• PROBLEM DETAILS:
Nothing besides a number belongs in the answer, which is how many lines of the listing contain the string "segP".

=======

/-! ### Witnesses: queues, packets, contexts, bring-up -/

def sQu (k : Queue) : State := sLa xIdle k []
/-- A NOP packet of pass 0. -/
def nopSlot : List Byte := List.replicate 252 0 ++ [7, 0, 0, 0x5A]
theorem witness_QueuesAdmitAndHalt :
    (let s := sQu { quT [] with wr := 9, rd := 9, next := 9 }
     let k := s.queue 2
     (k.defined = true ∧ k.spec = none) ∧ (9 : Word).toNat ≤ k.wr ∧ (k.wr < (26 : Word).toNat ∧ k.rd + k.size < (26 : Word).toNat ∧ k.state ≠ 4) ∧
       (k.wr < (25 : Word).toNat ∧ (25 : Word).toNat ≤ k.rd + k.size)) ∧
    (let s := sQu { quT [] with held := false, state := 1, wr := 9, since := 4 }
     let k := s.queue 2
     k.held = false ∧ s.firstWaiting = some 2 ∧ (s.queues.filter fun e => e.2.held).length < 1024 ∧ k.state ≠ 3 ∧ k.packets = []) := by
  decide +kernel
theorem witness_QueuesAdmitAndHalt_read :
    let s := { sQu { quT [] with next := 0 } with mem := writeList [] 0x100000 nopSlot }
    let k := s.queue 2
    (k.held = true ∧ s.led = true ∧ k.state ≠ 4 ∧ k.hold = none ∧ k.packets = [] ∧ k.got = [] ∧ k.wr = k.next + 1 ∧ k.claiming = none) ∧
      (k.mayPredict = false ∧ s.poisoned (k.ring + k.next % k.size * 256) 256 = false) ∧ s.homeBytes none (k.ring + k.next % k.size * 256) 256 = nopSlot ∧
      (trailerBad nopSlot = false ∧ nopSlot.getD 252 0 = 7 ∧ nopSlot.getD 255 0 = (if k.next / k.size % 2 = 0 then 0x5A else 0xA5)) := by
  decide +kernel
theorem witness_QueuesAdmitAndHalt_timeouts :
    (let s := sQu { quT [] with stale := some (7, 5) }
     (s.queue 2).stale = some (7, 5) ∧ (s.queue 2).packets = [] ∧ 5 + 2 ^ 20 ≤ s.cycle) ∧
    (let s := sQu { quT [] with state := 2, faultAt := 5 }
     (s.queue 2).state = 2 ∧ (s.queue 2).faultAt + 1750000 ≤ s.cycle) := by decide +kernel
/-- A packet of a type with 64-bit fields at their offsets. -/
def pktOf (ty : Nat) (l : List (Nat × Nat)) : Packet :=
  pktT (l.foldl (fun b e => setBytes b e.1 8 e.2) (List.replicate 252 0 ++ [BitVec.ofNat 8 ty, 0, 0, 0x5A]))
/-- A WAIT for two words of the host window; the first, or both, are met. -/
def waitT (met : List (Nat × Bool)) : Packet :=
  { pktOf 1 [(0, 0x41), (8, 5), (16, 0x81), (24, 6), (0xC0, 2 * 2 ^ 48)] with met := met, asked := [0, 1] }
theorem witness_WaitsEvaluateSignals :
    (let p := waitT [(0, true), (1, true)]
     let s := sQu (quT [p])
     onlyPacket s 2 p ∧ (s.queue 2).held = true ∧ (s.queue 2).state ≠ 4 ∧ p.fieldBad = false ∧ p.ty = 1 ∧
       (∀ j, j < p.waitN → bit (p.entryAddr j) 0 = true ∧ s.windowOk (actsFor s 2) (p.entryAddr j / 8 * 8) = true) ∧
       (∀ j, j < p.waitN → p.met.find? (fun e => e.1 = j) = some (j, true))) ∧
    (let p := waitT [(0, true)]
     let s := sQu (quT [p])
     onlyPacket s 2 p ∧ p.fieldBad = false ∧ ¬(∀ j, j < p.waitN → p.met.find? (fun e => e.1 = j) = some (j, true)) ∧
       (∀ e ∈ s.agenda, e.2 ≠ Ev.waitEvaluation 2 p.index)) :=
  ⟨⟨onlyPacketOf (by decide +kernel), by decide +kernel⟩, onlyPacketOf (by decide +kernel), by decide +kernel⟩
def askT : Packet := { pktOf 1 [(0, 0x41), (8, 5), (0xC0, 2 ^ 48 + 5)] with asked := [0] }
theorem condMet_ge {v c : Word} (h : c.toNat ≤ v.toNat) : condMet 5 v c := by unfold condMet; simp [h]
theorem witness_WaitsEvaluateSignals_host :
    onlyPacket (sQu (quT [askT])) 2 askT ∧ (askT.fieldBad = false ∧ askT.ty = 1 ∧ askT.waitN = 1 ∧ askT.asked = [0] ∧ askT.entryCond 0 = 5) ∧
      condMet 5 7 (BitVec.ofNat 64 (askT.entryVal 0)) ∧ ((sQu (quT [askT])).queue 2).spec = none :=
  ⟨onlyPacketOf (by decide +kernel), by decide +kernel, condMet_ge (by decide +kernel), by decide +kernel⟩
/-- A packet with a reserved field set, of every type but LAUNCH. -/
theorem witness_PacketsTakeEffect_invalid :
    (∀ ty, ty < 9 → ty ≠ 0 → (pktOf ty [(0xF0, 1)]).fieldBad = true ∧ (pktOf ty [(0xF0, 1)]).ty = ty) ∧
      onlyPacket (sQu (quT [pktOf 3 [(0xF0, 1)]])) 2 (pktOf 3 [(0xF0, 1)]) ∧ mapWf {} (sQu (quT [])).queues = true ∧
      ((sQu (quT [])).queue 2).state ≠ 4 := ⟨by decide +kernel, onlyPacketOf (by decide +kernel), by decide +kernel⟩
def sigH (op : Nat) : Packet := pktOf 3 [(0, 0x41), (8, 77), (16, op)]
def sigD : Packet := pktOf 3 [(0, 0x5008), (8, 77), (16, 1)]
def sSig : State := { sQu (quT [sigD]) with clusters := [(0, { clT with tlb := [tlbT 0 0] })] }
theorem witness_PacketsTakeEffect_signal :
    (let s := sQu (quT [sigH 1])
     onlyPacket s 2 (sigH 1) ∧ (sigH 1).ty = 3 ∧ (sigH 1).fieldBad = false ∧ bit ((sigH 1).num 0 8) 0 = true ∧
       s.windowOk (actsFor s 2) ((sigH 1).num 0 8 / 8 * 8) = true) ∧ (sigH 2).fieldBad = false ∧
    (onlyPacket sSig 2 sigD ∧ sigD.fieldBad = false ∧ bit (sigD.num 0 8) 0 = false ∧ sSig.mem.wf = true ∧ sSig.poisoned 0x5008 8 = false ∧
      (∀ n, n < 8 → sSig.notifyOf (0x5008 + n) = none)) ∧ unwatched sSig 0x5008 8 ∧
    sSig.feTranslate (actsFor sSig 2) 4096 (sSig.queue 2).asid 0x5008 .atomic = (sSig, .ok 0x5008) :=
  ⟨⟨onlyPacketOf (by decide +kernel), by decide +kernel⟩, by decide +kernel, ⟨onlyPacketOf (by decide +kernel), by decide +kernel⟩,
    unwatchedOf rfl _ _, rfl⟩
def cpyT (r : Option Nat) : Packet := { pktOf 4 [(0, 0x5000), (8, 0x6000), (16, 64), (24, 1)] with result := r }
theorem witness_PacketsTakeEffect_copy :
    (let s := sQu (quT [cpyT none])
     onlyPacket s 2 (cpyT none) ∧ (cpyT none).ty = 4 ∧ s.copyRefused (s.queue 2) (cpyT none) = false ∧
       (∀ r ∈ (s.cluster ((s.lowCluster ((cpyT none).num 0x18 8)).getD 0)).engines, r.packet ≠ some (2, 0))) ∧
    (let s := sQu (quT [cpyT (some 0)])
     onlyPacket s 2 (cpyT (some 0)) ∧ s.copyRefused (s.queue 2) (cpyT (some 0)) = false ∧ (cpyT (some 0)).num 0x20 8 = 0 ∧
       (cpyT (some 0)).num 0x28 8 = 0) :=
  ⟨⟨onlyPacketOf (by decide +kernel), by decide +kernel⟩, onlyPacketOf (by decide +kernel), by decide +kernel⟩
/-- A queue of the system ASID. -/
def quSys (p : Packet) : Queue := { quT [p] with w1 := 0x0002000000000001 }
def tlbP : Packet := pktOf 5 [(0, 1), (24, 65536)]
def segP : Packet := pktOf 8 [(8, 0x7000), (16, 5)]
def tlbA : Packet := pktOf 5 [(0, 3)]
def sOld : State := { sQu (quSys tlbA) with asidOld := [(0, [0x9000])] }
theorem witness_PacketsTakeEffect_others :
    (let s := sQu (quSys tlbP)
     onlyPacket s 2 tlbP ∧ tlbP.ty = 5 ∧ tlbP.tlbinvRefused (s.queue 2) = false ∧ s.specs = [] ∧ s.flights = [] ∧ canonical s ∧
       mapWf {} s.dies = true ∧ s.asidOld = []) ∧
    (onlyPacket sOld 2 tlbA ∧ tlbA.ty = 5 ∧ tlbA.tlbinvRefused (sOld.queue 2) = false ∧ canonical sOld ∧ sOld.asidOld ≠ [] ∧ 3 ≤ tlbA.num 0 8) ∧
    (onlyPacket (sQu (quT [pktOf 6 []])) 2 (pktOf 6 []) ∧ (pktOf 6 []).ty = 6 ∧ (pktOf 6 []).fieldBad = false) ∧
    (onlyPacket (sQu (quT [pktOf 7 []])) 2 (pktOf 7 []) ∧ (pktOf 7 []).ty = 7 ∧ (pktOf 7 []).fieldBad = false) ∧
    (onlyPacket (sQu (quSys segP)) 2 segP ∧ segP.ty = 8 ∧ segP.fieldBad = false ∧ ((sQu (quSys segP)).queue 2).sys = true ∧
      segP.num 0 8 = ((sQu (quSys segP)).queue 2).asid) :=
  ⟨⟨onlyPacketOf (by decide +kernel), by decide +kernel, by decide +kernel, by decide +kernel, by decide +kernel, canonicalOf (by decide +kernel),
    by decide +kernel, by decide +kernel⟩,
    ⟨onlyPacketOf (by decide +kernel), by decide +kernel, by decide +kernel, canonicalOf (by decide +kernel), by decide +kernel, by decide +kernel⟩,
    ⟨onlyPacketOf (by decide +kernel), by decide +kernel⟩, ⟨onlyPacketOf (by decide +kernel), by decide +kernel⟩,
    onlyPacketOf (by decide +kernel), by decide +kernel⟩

=======

• EXERCISE OUTPUT:
3